Collected data:
────────────────────────────────────────

/-- The byte accesses of an instruction after its fetch, in their order, as the instruction rules name them (20_memory R70). -/
def accessesOf (i : Instr) (s : State) : List (Access × Addr) :=
  let pushes := fun (rule : StackRule) (n : Nat) => writesAt (pushSlots rule n s)
  let pulls := fun (rule : StackRule) (n : Nat) => readsAt (pullSlots rule n s)
  let pointerX := fun a : Word => readsAt [mkAddr s.PBR (a + s.X), mkAddr s.PBR (a + s.X + 1)]
  let vectorAt := fun vec : Word => readsAt (wordAddrs (mkAddr 0x00 vec) (mkAddr 0x00 (vec + 1)))
  match i with
  | .adc o | .sbc o | .and o | .ora o | .eor o | .lda o | .cmp o => operandReads o (mW s) s
  | .ldx o | .ldy o | .cpx o | .cpy o => operandReads o (xW s) s
  | .bit m => memReads m (mW s) s
  | .sta m | .stz m => storeAccesses m (mW s) s
  | .stx m | .sty m => storeAccesses m (xW s) s
  | .asl t | .lsr t | .rol t | .ror t | .inc t | .dec t => modifyAccesses t (mW s) s
  | .tsb m | .trb m => modifyAccesses (.mem m) (mW s) s
  | .jmpInd a => readsAt [mkAddr 0x00 a, mkAddr 0x00 (a + 1)]
  | .jmpIndX a => pointerX a
  | .jmlInd a => readsAt [mkAddr 0x00 a, mkAddr 0x00 (a + 1), mkAddr 0x00 (a + 2)]
  | .jsrAbs _ => pushes .legacy 2
  | .jsrIndX a => pushes .wide 2 ++ pointerX a
  | .jsl _ => pushes .wide 3
  | .rts => pulls .legacy 2
  | .rtl => pulls .wide 3
  | .pha => pushes .legacy (byteCount (mW s))
  | .phx | .phy => pushes .legacy (byteCount (xW s))
  | .php | .phb | .phk => pushes .legacy 1
  | .phd | .pea _ | .per _ => pushes .wide 2
  | .pei d => readsAt [(directAddr d.toNat false s).addr, (directAddr (d.toNat + 1) false s).addr] ++ pushes .wide 2
  | .pla => pulls .legacy (byteCount (mW s))
  | .plx | .ply => pulls .legacy (byteCount (xW s))
  | .plp | .plb => pulls .legacy 1
  | .pld => pulls .wide 2
  | .mvn dst src | .mvp dst src => [(.read, mkAddr src s.X), (.write, mkAddr dst s.Y)]
  | .brk _ => pushes .legacy (if s.E then 3 else 4) ++ vectorAt (if s.E then 0xFFFE else 0xFFE6)
  | .cop _ => pushes .legacy (if s.E then 3 else 4) ++ vectorAt (if s.E then 0xFFF4 else 0xFFE4)
  | .rti => pulls .legacy (if s.E then 3 else 4)
  | _ => []

/-! ### Which instructions may write a register or a flag

The column "written by" of 10_state R44 and the flag rules R30 to R37, with what R23 and R28 add: a change of P.X to 1 clears XH
and YH, and XCE forces the high bytes and SH. -/

/-- A (10_state R44). -/
def mayWriteA (i : Instr) : Bool :=
  match i with
  | .adc _ | .sbc _ | .and _ | .ora _ | .eor _ | .lda _ | .pla | .txa | .tya | .tdc | .tsc | .xba | .mvn _ _ | .mvp _ _
  | .asl .acc | .lsr .acc | .rol .acc | .ror .acc | .inc .acc | .dec .acc => true
  | _ => false

/-- X (10_state R23, R44). -/
def mayWriteX (i : Instr) : Bool :=
  match i with
  | .ldx _ | .inx | .dex | .plx | .tax | .tsx | .tyx | .mvn _ _ | .mvp _ _ | .sep _ | .plp | .rti | .xce => true
  | _ => false

/-- Y (10_state R23, R44). -/
def mayWriteY (i : Instr) : Bool :=
  match i with
  | .ldy _ | .iny | .dey | .ply | .tay | .txy | .mvn _ _ | .mvp _ _ | .sep _ | .plp | .rti | .xce => true
  | _ => false

/-- S: the pushes, the pulls, TCS, TXS, the traps, and XCE (10_state R28, R44). -/
def mayWriteS (i : Instr) : Bool :=
  match i with
  | .pha | .phx | .phy | .php | .phb | .phk | .phd | .pea _ | .pei _ | .per _ | .pla | .plx | .ply | .plp | .plb | .pld
  | .jsrAbs _ | .jsrIndX _ | .jsl _ | .rts | .rtl | .tcs | .txs | .brk _ | .cop _ | .rti | .xce => true
  | _ => false

/-- D (10_state R25, R44). -/
def mayWriteD (i : Instr) : Bool :=
  match i with
  | .tcd | .pld => true
  | _ => false

/-- DBR (10_state R26, R44). -/
def mayWriteDBR (i : Instr) : Bool :=
  match i with
  | .plb | .mvn _ _ | .mvp _ _ => true
  | _ => false

/-- PBR (10_state R26, R44). -/
def mayWritePBR (i : Instr) : Bool :=
  match i with
  | .jmlLong _ | .jmlInd _ | .jsl _ | .rtl | .rti | .brk _ | .cop _ => true
  | _ => false

/-- PC after the fetch: the control transfers, the block moves and the traps (10_state R44, 49_system R302). -/
def mayWritePC (i : Instr) : Bool :=
  match i with
  | .bpl _ | .bmi _ | .bvc _ | .bvs _ | .bcc _ | .bcs _ | .bne _ | .beq _ | .bra _ | .brl _
  | .jmpAbs _ | .jmpInd _ | .jmpIndX _ | .jmlLong _ | .jmlInd _ | .jsrAbs _ | .jsrIndX _ | .jsl _ | .rts | .rtl
  | .mvn _ _ | .mvp _ _ | .brk _ | .cop _ | .rti => true
  | _ => false

/-- All eight flags: PLP and RTI, and REP and SEP by their operand (10_state R30 to R37). -/
def mayWriteP (i : Instr) : Bool :=
  match i with
  | .plp | .rti | .rep _ | .sep _ => true
  | _ => false
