/-- BIT in memory: N and V are the operand's top two bits, whatever the accumulator holds; Z is from the AND; the immediate form
writes Z alone; nothing else changes (46_bit_test R220, R221). -/
def Obligations.BitResults : Prop :=
  ∀ (m : Mode) (v : Imm) (s : State),
    let w := mW s
    let b := (readMem m w s).1
    (Completes (.bit m) s fun t =>
      t.P.Z = decide (acc w s &&& b = 0) ∧ t.P.N = b.getLsbD (w.bits - 1) ∧ t.P.V = b.getLsbD (w.bits - 2) ∧
      SameMemory s t ∧ Reads { s with P := { s.P with N := t.P.N, V := t.P.V, Z := t.P.Z } } t) ∧
    (Completes (.bitImm v) s fun t =>
      t.P.Z = decide (acc w s &&& (readOperand (.imm v) w s).1 = 0) ∧ SameMemory s t ∧
      t = { s with P := { s.P with Z := t.P.Z } })

/-- TSB and TRB: Z is from the AND before the write, the accumulator's bits are set or cleared in memory, the cycle unit is added,
one read of the place and then one write of it is recorded, and nothing else changes (46_bit_test R222, R223, 20_memory R70). -/
def Obligations.TestAndModifyResults : Prop :=
  ∀ (m : Mode) (s : State),
    let w := mW s
    let ea := (effectiveAddr m s).1
    let v := (readMem m w s).1
    let a := acc w s
    let Result := fun (r : Word) (t : State) =>
      t.P.Z = decide (a &&& v = 0) ∧ memoryValue w t ea = r.toNat ∧ t.cycles = s.cycles + oneUnit ∧ ModifyRecord w m s t ∧
      Stores (storedAt w ea) { s with P := { s.P with Z := t.P.Z }, cycles := t.cycles } t
    Completes (.tsb m) s (Result (v ||| a)) ∧ Completes (.trb m) s (Result (v &&& ~~~a))

/-! ### Control transfer -/

/-- The relative branches and BRL: the condition, the target (PC is past the instruction) modulo 2^16 in the same bank, and
nothing but PC changes (47_control R230 to R240, 30_encoding R110). -/
def Obligations.BranchResults : Prop :=
  ∀ (r8 : Byte) (r16 : Word) (s : State),
    let Goes := fun (cond : Bool) (disp : Int) (t : State) =>
      (t.PC.toNat : Int) = (if cond then ((s.PC.toNat : Int) + disp) % 65536 else s.PC.toNat) ∧ SameMemory s t ∧
      t = { s with PC := t.PC }
    Completes (.bpl r8) s (Goes (!s.P.N) r8.toInt) ∧ Completes (.bmi r8) s (Goes s.P.N r8.toInt) ∧
    Completes (.bvc r8) s (Goes (!s.P.V) r8.toInt) ∧ Completes (.bvs r8) s (Goes s.P.V r8.toInt) ∧
    Completes (.bcc r8) s (Goes (!s.P.C) r8.toInt) ∧ Completes (.bcs r8) s (Goes s.P.C r8.toInt) ∧
    Completes (.bne r8) s (Goes (!s.P.Z) r8.toInt) ∧ Completes (.beq r8) s (Goes s.P.Z r8.toInt) ∧
    Completes (.bra r8) s (Goes true r8.toInt) ∧ Completes (.brl r16) s (Goes true r16.toInt)
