/-- What a shift or rotate of memory can change (42_shift_rotate frame). -/
theorem modifyMem_stores (f : Width → Word → Bool → Word × Bool) (m : Mode) (s : State) :
    let t := modifyWithCarry f (.mem m) s
    Stores (storedAt (mW s) (effectiveAddr m s).1)
      { s with P := { s.P with N := t.P.N, Z := t.P.Z, C := t.P.C }, cycles := t.cycles } t := by
  obtain ⟨-, -, -, -, -, h⟩ := modifyMem_spec f m s
  exact h

/-- What INC and DEC of the accumulator can change (43_incdec frame). -/
theorem modifyStepAcc_reads (f : Width → Word → Word) (s : State) :
    let t := modifyStep f .acc s
    Reads { s with A := t.A, P := { s.P with N := t.P.N, Z := t.P.Z }, cycles := t.cycles, waitAddress := t.waitAddress }
      t := by
  dsimp only [modifyStep]
  cases mW s <;> rfl

/-- What INC and DEC of memory can change (43_incdec frame). -/
theorem modifyStepMem_stores (f : Width → Word → Word) (m : Mode) (s : State) :
    let t := modifyStep f (.mem m) s
    Stores (storedAt (mW s) (effectiveAddr m s).1)
      { s with P := { s.P with N := t.P.N, Z := t.P.Z }, cycles := t.cycles, waitAddress := t.waitAddress } t := by
  obtain ⟨-, -, -, -, -, h⟩ := modifyStepMem_spec f m s
  exact h

/-- What TSB and TRB can change (46_bit_test R222, R223). -/
theorem testModify_stores (f : Word → Word → Word) (m : Mode) (s : State) :
    let t := testModify f m s
    Stores (storedAt (mW s) (effectiveAddr m s).1) { s with P := { s.P with Z := t.P.Z }, cycles := t.cycles } t := by
  obtain ⟨-, -, -, -, h⟩ := testModify_spec f m s
  exact h

/-- `t` differs from `s` at most in S, the answers and the record: what pulls can do. -/
def PullOnly (s t : State) : Prop := t = { s with S := t.S, answers := t.answers, events := t.events }

theorem PullOnly.trans {s t u : State} (h : PullOnly s t) (h' : PullOnly t u) : PullOnly s u := by
  unfold PullOnly at *; rw [h', h]

theorem pull8_pullOnly (r : StackRule) (s : State) : PullOnly s (pull8 r s).2 := rfl

theorem pull16_pullOnly (r : StackRule) (s : State) : PullOnly s (pull16 r s).2 :=
  (pull8_pullOnly r s).trans (pull8_pullOnly r _)

theorem pullW_pullOnly (w : Width) (s : State) : PullOnly s (pullW w s).2 := by
  cases w with
  | w8 => exact pull8_pullOnly _ s
  | w16 => exact pull16_pullOnly _ s

theorem settleStack_pullOnly (s : State) : PullOnly s (settleStack s) := rfl

theorem pullOnly_fields {s t : State} (h : PullOnly s t) :
    ∃ sp answers events, t = { s with S := sp, answers := answers, events := events } := ⟨_, _, _, h⟩

theorem StackOnly.of_busOnly {s t : State} (h : BusOnly s t) : StackOnly s t := by
  obtain ⟨an, ev, rfl⟩ := busOnly_fields h
  rfl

────────────────────────────────────────

* **THE TASK**
Between the first line of the entries above and the line with "def accessesOf (i", both included, copy every line exactly and nothing outside that range.

* **EXERCISE OUTPUT**
/-- The byte accesses of an instruction after its fetch, in their order, as the instruction rules name them (20_memory R70). -/
def accessesOf (i : Instr) (s : State) : List (Access × Addr) :=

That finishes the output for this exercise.